Based on the trial results, the U.S. Food and Drug Administration (FDA) awarded AVXS-101 a breakthrough therapy designation in July 2016 and the European Medicines Agency (EMA) granted AVXS-101 access to its Priority Medicines (PRIME) program in January 2017.

Similarly to these two designations, SAKIGAKE provides AVXS-101 therapy certain benefits intended to shorten the pre-market review period.
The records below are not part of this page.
-- ==== Sys2Proof/Laws/State.lean ====
section
/-! SUPPORT. One lemma for each field under each update of the state, true by rfl, so that no proof
unfolds a record update. -/

namespace Sys2Proof.Machine

/-! ### The Event Register -/

@[simp] theorem PE.setER_er (v : BitVec 1) (pe : PE) : (pe.setER v).arch.er = v := rfl
@[simp] theorem PE.setER_x (v : BitVec 1) (pe : PE) : (pe.setER v).arch.x = pe.arch.x := rfl
@[simp] theorem PE.setER_pc (v : BitVec 1) (pe : PE) : (pe.setER v).arch.pc = pe.arch.pc := rfl
@[simp] theorem PE.setER_masks (v : BitVec 1) (pe : PE) : (pe.setER v).arch.masks = pe.arch.masks := rfl
@[simp] theorem PE.setER_el (v : BitVec 1) (pe : PE) : (pe.setER v).arch.el = pe.arch.el := rfl
@[simp] theorem PE.setER_controls (v : BitVec 1) (pe : PE) :
    (pe.setER v).arch.controls = pe.arch.controls := rfl
@[simp] theorem PE.setER_cntvct (v : BitVec 1) (pe : PE) : (pe.setER v).arch.cntvct = pe.arch.cntvct := rfl
@[simp] theorem PE.setER_pend (v : BitVec 1) (pe : PE) : (pe.setER v).arch.pend = pe.arch.pend := rfl
@[simp] theorem PE.setER_edbgrq (v : BitVec 1) (pe : PE) : (pe.setER v).arch.edbgrq = pe.arch.edbgrq := rfl
@[simp] theorem PE.setER_capture (v : BitVec 1) (pe : PE) : (pe.setER v).arch.capture = pe.arch.capture := rfl
@[simp] theorem PE.setER_profiling (v : BitVec 1) (pe : PE) :
    (pe.setER v).arch.profiling = pe.arch.profiling := rfl
@[simp] theorem PE.setER_syncProfiling (v : BitVec 1) (pe : PE) :
    (pe.setER v).arch.syncProfiling = pe.arch.syncProfiling := rfl
@[simp] theorem PE.setER_inputs (v : BitVec 1) (pe : PE) : (pe.setER v).inputs = pe.inputs := rfl
@[simp] theorem PE.setER_lp (v : BitVec 1) (pe : PE) : (pe.setER v).lp = pe.lp := rfl
@[simp] theorem PE.setER_idle (v : BitVec 1) (pe : PE) : (pe.setER v).idle = pe.idle := rfl
@[simp] theorem PE.setER_idleSignal (v : BitVec 1) (pe : PE) : (pe.setER v).idleSignal = pe.idleSignal := rfl
@[simp] theorem PE.setER_handover (v : BitVec 1) (pe : PE) : (pe.setER v).handover = pe.handover := rfl

/-! ### Going on -/

@[simp] theorem PE.advance_er (d : Draw) (pe : PE) : (pe.advance d).arch.er = pe.arch.er := rfl
@[simp] theorem PE.advance_x (d : Draw) (pe : PE) : (pe.advance d).arch.x = pe.arch.x := rfl
@[simp] theorem PE.advance_pc (d : Draw) (pe : PE) : (pe.advance d).arch.pc = nextPc d pe.arch.pc := rfl
@[simp] theorem PE.advance_masks (d : Draw) (pe : PE) : (pe.advance d).arch.masks = pe.arch.masks := rfl
@[simp] theorem PE.advance_el (d : Draw) (pe : PE) : (pe.advance d).arch.el = pe.arch.el := rfl
@[simp] theorem PE.advance_controls (d : Draw) (pe : PE) :
    (pe.advance d).arch.controls = pe.arch.controls := rfl
@[simp] theorem PE.advance_cntvct (d : Draw) (pe : PE) : (pe.advance d).arch.cntvct = pe.arch.cntvct := rfl
@[simp] theorem PE.advance_pend (d : Draw) (pe : PE) : (pe.advance d).arch.pend = pe.arch.pend := rfl
@[simp] theorem PE.advance_edbgrq (d : Draw) (pe : PE) : (pe.advance d).arch.edbgrq = pe.arch.edbgrq := rfl
@[simp] theorem PE.advance_capture (d : Draw) (pe : PE) : (pe.advance d).arch.capture = pe.arch.capture := rfl
@[simp] theorem PE.advance_profiling (d : Draw) (pe : PE) :
    (pe.advance d).arch.profiling = pe.arch.profiling := rfl
@[simp] theorem PE.advance_syncProfiling (d : Draw) (pe : PE) :
    (pe.advance d).arch.syncProfiling = pe.arch.syncProfiling := rfl
@[simp] theorem PE.advance_inputs (d : Draw) (pe : PE) : (pe.advance d).inputs = pe.inputs := rfl
@[simp] theorem PE.advance_lp (d : Draw) (pe : PE) : (pe.advance d).lp = pe.lp := rfl
@[simp] theorem PE.advance_idle (d : Draw) (pe : PE) : (pe.advance d).idle = pe.idle := rfl
@[simp] theorem PE.advance_idleSignal (d : Draw) (pe : PE) : (pe.advance d).idleSignal = pe.idleSignal := rfl
@[simp] theorem PE.advance_handover (d : Draw) (pe : PE) : (pe.advance d).handover = pe.handover := rfl

@[simp] theorem PE.complete_er (d : Draw) (pe : PE) : (pe.complete d).arch.er = pe.arch.er := rfl
@[simp] theorem PE.complete_x (d : Draw) (pe : PE) : (pe.complete d).arch.x = pe.arch.x := rfl
@[simp] theorem PE.complete_pc (d : Draw) (pe : PE) : (pe.complete d).arch.pc = nextPc d pe.arch.pc := rfl
@[simp] theorem PE.complete_masks (d : Draw) (pe : PE) : (pe.complete d).arch.masks = pe.arch.masks := rfl
@[simp] theorem PE.complete_el (d : Draw) (pe : PE) : (pe.complete d).arch.el = pe.arch.el := rfl
@[simp] theorem PE.complete_controls (d : Draw) (pe : PE) :
    (pe.complete d).arch.controls = pe.arch.controls := rfl
@[simp] theorem PE.complete_cntvct (d : Draw) (pe : PE) : (pe.complete d).arch.cntvct = pe.arch.cntvct := rfl
@[simp] theorem PE.complete_pend (d : Draw) (pe : PE) : (pe.complete d).arch.pend = pe.arch.pend := rfl
@[simp] theorem PE.complete_edbgrq (d : Draw) (pe : PE) : (pe.complete d).arch.edbgrq = pe.arch.edbgrq := rfl
@[simp] theorem PE.complete_capture (d : Draw) (pe : PE) :
    (pe.complete d).arch.capture = pe.arch.capture := rfl
@[simp] theorem PE.complete_profiling (d : Draw) (pe : PE) :
    (pe.complete d).arch.profiling = pe.arch.profiling := rfl
@[simp] theorem PE.complete_syncProfiling (d : Draw) (pe : PE) :
    (pe.complete d).arch.syncProfiling = pe.arch.syncProfiling := rfl
@[simp] theorem PE.complete_inputs (d : Draw) (pe : PE) : (pe.complete d).inputs = pe.inputs := rfl
@[simp] theorem PE.complete_lp (d : Draw) (pe : PE) : (pe.complete d).lp = LowPower.running := rfl
@[simp] theorem PE.complete_idle (d : Draw) (pe : PE) : (pe.complete d).idle = false := rfl
@[simp] theorem PE.complete_idleSignal (d : Draw) (pe : PE) : (pe.complete d).idleSignal = false := rfl
@[simp] theorem PE.complete_handover (d : Draw) (pe : PE) : (pe.complete d).handover = pe.handover := rfl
This designation is attributed only to innovative medical products that meet specific criteria, including high severity of the intended indication, as is the case for SMA.

The FDA also has granted AVXS-101 orphan drug designation for the treatment of all types of SMA, as well as fast track designation for the treatment of SMA type 1.

AveXis is currently enrolling infants with SMA type 1 in the U.S. for its Phase 3 trial, STR1VE (NCT03306277), and expects to start a Phase 3 clinical trial in Europe in May. The STR1VE-EU trial (NCT03461289) is expected to include up to 30 children younger than 6 months with type 1 SMA.

The company also is recruiting children for a Phase 1 trial called STRONG (NCT03381729) that will test a high dose and a low dose of AVXS-101 for the treatment of SMA type 2. During this trial, patients will receive a one-time injection into the spinal canal.

“We look forward to continuing to work closely with the Japanese authority as well as regulatory authorities around the globe in our effort to bring this gene therapy to SMA patients and their families as safely and efficiently as possible,” said James L’Italien, chief regulatory and quality officer of AveXis.